Data records -
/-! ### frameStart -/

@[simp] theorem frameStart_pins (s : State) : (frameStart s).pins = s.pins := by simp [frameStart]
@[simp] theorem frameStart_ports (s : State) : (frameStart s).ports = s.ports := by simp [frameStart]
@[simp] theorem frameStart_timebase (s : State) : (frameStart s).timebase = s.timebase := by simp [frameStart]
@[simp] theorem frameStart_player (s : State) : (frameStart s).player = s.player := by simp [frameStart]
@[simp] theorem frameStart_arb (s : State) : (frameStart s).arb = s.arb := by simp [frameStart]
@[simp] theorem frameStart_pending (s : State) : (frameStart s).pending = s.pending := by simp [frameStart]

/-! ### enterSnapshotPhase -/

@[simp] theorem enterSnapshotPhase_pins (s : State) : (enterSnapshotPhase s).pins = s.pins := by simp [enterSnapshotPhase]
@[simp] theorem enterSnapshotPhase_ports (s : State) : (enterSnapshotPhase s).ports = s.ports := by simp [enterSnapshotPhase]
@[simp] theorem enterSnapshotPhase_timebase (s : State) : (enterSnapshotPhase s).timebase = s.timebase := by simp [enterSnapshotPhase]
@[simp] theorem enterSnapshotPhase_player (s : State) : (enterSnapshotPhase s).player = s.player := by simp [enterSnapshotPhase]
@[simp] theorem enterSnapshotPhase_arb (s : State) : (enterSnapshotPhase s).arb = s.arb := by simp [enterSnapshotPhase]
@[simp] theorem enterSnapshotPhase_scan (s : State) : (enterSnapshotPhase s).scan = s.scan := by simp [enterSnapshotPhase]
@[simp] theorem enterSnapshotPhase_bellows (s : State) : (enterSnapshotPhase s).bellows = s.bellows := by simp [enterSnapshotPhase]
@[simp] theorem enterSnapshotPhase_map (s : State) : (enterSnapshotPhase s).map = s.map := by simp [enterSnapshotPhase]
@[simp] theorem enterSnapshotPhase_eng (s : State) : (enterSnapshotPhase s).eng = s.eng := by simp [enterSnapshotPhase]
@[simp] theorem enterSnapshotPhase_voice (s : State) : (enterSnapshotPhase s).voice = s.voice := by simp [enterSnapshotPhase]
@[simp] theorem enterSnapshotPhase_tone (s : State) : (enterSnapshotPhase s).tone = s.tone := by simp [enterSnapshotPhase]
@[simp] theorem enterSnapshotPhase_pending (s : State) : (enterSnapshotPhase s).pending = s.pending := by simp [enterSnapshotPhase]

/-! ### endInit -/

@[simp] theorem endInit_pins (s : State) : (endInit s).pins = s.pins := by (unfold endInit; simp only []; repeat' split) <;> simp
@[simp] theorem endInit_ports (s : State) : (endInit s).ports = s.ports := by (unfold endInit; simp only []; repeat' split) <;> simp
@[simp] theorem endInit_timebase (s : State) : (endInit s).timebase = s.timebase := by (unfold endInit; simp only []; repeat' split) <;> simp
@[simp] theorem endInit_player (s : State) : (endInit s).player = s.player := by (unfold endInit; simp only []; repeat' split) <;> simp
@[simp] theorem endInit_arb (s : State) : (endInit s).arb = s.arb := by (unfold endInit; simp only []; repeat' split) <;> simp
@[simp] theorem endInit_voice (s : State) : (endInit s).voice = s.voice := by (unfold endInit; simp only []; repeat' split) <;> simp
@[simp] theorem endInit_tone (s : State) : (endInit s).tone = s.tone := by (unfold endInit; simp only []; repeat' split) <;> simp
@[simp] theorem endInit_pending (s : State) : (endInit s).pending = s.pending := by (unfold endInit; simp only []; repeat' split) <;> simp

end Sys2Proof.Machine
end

...

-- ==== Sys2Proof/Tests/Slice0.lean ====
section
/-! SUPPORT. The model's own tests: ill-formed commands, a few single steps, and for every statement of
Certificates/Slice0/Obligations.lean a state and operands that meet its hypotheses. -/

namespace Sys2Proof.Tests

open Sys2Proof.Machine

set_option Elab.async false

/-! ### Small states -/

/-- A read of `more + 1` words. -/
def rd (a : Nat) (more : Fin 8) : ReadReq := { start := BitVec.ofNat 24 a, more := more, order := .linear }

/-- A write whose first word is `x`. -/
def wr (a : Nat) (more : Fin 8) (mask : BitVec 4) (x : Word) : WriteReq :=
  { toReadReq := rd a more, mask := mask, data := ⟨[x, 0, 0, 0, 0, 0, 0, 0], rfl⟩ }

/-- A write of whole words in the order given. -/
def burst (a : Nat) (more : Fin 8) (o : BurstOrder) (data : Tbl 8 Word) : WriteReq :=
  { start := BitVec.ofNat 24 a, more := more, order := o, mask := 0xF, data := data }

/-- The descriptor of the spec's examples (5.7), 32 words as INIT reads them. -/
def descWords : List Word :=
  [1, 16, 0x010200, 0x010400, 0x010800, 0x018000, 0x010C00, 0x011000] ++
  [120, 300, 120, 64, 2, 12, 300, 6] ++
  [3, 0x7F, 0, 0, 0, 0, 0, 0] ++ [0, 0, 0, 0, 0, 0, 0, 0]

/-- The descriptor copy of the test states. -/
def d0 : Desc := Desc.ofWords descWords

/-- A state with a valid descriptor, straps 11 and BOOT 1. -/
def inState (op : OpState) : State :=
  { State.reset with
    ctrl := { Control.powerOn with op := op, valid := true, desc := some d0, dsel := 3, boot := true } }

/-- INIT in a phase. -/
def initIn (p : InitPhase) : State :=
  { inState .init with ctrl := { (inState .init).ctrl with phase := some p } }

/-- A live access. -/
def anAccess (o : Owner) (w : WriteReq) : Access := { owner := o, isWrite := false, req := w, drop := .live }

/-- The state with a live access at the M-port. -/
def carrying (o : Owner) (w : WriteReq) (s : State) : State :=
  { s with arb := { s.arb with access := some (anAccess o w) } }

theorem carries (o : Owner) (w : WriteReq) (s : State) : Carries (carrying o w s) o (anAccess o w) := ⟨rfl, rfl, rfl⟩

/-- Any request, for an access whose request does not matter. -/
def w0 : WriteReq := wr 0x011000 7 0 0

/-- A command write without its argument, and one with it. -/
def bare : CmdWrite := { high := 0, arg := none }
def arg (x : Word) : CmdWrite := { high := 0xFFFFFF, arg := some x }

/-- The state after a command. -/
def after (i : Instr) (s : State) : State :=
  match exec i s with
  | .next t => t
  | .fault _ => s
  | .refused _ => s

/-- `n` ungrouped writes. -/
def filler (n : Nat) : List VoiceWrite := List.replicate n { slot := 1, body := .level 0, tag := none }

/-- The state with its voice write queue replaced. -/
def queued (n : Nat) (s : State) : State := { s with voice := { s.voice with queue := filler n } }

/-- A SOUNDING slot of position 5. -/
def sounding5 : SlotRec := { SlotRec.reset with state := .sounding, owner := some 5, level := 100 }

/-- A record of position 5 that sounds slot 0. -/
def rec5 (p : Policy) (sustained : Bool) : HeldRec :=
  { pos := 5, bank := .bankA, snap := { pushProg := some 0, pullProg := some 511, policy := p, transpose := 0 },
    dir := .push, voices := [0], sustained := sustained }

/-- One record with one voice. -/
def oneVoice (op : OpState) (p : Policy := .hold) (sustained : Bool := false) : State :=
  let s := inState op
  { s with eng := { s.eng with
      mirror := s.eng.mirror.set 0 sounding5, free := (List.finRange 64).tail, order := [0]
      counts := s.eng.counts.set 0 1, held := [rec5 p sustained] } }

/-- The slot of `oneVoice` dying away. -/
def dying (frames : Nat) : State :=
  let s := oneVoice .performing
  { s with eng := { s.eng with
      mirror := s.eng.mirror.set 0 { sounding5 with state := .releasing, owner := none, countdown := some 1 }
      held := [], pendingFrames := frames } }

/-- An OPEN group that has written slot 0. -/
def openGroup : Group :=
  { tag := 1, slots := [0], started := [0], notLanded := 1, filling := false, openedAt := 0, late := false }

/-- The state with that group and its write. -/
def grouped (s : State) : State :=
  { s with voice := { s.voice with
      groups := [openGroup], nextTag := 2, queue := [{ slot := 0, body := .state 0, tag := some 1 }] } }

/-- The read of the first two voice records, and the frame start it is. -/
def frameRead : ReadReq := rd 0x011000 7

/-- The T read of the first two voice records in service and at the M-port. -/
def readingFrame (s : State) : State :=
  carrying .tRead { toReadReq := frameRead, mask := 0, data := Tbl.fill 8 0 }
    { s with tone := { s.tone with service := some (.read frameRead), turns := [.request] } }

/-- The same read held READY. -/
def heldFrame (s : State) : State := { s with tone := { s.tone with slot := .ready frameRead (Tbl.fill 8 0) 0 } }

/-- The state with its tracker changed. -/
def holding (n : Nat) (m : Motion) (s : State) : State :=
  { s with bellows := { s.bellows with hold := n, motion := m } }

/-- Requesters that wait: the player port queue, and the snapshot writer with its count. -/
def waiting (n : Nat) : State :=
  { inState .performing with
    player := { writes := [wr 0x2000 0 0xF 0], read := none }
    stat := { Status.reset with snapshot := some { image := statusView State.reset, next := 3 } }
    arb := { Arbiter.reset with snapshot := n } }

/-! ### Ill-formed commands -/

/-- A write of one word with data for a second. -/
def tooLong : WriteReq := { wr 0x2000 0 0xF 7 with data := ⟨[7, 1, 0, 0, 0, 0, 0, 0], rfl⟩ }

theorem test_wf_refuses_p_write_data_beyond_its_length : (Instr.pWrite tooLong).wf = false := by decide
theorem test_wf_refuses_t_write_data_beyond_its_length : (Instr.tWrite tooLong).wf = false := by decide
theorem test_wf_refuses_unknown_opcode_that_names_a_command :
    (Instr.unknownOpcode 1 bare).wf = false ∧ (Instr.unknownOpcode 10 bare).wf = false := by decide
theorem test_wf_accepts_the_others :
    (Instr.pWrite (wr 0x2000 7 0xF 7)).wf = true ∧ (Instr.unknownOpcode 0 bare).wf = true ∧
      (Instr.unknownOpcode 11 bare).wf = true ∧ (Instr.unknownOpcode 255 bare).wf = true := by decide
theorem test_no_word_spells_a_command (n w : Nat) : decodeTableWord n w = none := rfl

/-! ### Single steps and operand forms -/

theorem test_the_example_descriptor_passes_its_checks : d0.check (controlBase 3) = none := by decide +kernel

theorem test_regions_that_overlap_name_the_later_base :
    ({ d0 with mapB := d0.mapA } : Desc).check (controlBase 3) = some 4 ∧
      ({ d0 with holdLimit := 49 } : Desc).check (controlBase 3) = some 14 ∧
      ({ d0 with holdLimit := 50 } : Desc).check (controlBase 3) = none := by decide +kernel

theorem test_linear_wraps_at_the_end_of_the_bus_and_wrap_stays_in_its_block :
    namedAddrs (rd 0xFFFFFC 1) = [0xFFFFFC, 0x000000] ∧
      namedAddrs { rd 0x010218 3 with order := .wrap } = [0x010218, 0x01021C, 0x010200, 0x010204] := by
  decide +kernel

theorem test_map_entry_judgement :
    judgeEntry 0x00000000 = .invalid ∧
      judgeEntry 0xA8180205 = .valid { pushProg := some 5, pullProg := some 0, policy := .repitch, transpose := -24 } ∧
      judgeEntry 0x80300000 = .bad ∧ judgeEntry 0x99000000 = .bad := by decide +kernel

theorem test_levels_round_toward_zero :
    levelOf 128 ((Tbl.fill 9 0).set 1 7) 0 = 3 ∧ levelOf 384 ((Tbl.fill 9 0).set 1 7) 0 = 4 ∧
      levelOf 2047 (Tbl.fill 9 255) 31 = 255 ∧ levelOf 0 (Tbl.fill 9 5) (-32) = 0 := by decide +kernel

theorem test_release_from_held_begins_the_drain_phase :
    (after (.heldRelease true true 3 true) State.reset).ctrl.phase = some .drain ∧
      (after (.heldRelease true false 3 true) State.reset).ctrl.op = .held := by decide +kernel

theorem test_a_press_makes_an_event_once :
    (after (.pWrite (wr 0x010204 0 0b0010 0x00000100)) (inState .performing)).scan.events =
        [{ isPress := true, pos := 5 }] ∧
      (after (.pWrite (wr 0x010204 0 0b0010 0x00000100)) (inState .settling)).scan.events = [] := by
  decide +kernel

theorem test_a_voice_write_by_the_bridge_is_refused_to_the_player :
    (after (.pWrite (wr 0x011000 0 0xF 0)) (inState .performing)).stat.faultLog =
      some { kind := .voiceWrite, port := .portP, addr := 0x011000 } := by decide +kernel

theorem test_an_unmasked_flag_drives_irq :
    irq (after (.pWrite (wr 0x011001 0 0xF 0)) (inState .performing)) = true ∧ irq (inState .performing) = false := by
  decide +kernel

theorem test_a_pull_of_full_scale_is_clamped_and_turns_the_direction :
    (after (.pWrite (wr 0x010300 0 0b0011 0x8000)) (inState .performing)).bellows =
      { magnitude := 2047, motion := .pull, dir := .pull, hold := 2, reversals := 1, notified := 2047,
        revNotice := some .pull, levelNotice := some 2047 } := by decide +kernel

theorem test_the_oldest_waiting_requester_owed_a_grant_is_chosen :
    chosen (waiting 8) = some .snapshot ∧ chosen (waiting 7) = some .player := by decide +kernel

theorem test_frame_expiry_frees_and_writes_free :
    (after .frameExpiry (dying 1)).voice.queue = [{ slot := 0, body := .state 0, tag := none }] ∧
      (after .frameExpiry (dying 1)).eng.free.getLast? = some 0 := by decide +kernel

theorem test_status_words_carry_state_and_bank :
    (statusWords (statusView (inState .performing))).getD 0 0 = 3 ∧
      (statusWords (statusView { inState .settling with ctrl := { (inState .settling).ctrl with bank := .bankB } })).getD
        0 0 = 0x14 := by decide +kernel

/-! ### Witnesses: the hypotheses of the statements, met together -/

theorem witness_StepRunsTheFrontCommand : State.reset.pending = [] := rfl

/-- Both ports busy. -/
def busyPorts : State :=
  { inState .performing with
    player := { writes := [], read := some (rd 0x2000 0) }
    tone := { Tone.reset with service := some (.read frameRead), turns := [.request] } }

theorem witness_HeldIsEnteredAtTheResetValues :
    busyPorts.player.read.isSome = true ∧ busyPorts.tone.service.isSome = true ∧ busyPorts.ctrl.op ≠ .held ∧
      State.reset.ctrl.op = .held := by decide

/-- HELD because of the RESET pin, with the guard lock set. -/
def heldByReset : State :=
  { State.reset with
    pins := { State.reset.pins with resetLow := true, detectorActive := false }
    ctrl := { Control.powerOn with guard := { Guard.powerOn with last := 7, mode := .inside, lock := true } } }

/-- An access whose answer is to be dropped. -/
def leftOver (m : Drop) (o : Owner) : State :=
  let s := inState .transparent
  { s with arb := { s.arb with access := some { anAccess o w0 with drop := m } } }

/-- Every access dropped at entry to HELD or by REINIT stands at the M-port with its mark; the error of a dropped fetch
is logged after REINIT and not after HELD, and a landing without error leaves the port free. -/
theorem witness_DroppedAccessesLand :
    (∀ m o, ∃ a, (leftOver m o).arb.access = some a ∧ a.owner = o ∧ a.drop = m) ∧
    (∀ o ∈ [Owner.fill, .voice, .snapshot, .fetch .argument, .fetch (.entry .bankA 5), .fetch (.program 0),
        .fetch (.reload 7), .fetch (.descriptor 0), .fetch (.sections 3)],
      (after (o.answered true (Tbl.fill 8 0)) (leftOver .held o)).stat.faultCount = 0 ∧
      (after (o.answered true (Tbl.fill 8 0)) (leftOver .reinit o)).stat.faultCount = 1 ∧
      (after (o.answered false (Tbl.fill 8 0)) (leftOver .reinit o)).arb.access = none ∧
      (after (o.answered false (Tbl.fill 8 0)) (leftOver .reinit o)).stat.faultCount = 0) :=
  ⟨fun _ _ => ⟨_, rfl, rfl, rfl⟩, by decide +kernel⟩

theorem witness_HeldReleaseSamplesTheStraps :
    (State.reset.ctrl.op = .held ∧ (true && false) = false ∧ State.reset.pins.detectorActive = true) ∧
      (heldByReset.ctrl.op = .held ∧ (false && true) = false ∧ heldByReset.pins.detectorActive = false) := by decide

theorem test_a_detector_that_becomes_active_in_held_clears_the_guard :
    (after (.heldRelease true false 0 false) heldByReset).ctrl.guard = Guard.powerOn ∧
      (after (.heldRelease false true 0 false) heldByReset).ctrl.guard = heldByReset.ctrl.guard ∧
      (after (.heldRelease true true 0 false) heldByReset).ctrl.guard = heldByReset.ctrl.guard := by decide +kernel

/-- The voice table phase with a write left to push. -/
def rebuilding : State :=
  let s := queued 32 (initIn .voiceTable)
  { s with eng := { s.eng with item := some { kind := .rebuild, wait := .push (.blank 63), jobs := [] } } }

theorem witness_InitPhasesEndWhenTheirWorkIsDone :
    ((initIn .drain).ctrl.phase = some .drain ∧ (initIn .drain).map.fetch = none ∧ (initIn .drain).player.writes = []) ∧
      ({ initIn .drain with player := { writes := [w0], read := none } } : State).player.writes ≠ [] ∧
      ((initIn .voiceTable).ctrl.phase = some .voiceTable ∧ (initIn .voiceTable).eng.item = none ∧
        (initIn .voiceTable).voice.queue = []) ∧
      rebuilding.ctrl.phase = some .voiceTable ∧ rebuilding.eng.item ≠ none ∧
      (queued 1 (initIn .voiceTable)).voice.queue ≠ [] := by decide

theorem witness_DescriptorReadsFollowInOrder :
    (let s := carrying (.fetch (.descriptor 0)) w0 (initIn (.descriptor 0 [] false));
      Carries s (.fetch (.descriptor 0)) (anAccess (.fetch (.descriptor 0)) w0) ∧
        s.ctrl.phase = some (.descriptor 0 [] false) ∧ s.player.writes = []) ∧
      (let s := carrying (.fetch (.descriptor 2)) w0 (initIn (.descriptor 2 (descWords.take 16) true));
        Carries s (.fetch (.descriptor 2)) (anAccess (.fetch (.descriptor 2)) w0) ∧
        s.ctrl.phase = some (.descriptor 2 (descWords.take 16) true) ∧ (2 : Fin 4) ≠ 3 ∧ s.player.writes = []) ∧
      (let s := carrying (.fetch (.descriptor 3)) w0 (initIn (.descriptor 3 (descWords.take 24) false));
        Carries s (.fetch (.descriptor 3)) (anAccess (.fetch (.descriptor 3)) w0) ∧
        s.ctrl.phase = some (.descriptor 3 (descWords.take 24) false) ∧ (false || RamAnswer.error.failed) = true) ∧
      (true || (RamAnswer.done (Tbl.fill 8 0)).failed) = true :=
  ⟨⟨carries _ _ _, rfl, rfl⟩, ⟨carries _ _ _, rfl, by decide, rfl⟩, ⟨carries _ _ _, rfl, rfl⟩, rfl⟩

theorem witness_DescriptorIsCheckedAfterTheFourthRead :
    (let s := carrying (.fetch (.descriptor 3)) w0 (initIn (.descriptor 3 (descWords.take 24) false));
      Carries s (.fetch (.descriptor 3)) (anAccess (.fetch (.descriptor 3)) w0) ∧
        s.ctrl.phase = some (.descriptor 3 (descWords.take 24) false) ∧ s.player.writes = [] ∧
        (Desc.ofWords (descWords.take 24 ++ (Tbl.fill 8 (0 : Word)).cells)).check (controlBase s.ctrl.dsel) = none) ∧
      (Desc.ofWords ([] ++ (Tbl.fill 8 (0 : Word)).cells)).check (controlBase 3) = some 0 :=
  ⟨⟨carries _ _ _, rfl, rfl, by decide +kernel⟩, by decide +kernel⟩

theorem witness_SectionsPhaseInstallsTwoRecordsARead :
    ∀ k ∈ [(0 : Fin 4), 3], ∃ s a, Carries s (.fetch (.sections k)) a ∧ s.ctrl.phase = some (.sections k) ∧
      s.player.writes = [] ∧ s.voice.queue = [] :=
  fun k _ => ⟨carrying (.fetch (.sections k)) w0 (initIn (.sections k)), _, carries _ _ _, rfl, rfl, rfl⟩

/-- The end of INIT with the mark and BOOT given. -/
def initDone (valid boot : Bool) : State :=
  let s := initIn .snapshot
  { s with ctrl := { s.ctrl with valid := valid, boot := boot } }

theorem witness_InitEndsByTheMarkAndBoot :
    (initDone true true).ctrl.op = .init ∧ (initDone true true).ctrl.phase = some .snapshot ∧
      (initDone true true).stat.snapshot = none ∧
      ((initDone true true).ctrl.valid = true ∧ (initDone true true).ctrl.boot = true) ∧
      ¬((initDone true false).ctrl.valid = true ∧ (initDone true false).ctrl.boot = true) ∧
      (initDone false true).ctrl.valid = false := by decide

Brief -
Set down, exactly as they appear above, all lines from the one that has "s.bellows := by simp [enterSnapshotPhase]" down to the one that has "s.eng := by simp [enterSnapshotPhase]", including those two and no others.

Task output -
@[simp] theorem enterSnapshotPhase_bellows (s : State) : (enterSnapshotPhase s).bellows = s.bellows := by simp [enterSnapshotPhase]
@[simp] theorem enterSnapshotPhase_map (s : State) : (enterSnapshotPhase s).map = s.map := by simp [enterSnapshotPhase]
@[simp] theorem enterSnapshotPhase_eng (s : State) : (enterSnapshotPhase s).eng = s.eng := by simp [enterSnapshotPhase]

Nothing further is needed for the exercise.